PROBLEM TO WORK ON: The required lines are those that contain "then"; pull them out of the data and copy them.

TASK INPUTS:
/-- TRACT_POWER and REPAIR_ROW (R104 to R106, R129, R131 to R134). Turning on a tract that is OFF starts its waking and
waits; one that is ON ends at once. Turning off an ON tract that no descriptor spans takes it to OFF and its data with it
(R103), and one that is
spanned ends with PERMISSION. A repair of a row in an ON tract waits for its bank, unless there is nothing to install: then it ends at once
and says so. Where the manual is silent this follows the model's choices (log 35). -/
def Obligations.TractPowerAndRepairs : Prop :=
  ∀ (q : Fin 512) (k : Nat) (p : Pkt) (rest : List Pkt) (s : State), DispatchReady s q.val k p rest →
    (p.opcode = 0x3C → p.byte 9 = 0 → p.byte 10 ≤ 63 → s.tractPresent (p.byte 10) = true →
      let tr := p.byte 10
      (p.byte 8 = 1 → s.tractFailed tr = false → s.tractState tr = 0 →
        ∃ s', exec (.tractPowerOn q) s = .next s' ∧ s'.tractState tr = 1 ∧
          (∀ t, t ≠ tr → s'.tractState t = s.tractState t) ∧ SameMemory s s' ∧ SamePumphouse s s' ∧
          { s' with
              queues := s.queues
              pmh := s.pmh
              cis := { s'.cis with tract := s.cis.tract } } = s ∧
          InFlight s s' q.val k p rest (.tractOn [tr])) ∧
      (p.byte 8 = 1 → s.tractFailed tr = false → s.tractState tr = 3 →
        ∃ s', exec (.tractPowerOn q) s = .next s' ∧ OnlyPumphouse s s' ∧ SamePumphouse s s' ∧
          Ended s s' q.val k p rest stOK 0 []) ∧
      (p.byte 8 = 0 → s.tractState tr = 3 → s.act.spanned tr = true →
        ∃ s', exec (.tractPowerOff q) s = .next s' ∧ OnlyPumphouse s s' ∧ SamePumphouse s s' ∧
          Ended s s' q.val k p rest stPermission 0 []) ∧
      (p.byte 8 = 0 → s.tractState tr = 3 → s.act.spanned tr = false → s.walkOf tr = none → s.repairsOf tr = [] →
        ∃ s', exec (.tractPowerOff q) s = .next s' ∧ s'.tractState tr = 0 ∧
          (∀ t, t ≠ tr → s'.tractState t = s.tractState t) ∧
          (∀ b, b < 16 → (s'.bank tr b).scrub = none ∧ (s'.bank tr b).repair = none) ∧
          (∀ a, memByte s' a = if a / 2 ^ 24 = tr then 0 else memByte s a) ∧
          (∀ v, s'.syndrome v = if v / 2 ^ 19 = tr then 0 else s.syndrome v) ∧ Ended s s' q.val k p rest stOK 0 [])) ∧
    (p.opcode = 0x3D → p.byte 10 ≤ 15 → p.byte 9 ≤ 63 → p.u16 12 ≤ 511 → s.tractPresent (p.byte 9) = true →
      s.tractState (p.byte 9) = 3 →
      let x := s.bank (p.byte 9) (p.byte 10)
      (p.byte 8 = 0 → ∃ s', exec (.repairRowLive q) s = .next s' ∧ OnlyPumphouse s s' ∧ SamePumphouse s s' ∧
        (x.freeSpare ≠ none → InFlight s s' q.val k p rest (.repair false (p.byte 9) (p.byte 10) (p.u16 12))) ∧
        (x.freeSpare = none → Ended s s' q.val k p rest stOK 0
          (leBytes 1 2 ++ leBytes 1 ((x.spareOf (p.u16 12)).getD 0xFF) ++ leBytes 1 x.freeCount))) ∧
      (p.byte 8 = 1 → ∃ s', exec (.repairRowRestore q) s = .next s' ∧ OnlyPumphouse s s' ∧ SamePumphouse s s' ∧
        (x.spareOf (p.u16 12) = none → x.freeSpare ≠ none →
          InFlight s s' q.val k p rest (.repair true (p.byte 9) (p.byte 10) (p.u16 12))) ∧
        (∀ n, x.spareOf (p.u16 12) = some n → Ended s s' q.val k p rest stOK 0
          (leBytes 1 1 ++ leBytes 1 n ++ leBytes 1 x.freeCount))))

--

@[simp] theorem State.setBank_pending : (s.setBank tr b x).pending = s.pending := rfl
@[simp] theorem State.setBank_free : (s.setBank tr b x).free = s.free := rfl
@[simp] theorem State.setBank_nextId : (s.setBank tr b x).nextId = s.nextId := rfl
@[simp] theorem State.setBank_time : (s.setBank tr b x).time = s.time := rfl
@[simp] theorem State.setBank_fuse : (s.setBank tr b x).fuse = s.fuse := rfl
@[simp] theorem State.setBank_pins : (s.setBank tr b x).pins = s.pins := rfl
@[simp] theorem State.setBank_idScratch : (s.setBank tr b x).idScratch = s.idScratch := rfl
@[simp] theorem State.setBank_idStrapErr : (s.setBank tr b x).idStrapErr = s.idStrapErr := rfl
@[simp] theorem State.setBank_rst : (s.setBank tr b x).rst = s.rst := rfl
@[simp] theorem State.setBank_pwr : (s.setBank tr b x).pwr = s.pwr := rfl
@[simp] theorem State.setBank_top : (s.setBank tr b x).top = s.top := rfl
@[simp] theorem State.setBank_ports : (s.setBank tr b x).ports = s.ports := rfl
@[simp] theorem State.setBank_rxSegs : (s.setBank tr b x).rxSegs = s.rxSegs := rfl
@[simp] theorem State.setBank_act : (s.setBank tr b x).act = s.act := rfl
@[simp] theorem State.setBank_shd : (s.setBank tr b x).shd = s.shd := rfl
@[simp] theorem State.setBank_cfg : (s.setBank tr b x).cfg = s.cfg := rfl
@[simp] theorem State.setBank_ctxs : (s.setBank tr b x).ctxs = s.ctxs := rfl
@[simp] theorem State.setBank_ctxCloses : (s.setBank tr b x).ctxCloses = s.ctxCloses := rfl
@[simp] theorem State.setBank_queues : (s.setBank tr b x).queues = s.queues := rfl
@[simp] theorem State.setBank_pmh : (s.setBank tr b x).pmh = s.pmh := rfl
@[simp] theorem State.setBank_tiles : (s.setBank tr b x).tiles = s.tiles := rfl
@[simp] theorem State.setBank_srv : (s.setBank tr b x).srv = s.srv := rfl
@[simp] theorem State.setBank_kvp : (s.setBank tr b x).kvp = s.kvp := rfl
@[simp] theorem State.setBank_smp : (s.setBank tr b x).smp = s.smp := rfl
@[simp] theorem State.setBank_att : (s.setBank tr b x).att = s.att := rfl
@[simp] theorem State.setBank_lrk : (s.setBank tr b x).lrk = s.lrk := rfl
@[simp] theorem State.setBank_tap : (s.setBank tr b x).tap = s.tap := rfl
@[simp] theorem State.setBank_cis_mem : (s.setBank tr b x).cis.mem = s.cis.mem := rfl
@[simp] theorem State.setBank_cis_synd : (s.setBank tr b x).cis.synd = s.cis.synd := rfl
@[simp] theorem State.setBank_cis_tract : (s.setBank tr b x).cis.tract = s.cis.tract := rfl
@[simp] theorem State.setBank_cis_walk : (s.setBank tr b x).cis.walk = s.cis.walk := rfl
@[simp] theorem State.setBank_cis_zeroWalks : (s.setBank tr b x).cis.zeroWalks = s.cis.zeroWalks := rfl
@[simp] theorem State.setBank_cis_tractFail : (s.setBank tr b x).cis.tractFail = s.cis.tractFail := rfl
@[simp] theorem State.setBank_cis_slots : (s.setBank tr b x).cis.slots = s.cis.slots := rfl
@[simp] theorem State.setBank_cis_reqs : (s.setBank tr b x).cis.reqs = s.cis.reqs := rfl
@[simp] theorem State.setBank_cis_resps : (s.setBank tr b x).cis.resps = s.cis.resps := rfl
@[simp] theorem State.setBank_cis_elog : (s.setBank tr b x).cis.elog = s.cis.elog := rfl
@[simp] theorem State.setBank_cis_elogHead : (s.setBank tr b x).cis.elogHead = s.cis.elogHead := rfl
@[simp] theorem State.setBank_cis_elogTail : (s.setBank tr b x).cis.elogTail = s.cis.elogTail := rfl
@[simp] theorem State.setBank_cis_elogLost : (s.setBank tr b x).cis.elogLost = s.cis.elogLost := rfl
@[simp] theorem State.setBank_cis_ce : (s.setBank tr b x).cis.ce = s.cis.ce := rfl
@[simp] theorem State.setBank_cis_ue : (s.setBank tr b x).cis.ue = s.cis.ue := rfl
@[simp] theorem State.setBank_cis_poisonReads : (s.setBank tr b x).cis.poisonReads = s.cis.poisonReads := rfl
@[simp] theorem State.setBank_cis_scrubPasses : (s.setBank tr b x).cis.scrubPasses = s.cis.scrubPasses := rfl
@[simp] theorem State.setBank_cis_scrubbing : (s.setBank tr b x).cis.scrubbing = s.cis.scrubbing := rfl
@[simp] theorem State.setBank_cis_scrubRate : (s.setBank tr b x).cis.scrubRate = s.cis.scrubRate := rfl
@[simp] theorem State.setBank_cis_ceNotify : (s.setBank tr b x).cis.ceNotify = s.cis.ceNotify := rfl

EXERCISE ANSWER:
spanned ends with PERMISSION. A repair of a row in an ON tract waits for its bank, unless there is nothing to install: then it ends at once
          (∀ a, memByte s' a = if a / 2 ^ 24 = tr then 0 else memByte s a) ∧
          (∀ v, s'.syndrome v = if v / 2 ^ 19 = tr then 0 else s.syndrome v) ∧ Ended s s' q.val k p rest stOK 0 [])) ∧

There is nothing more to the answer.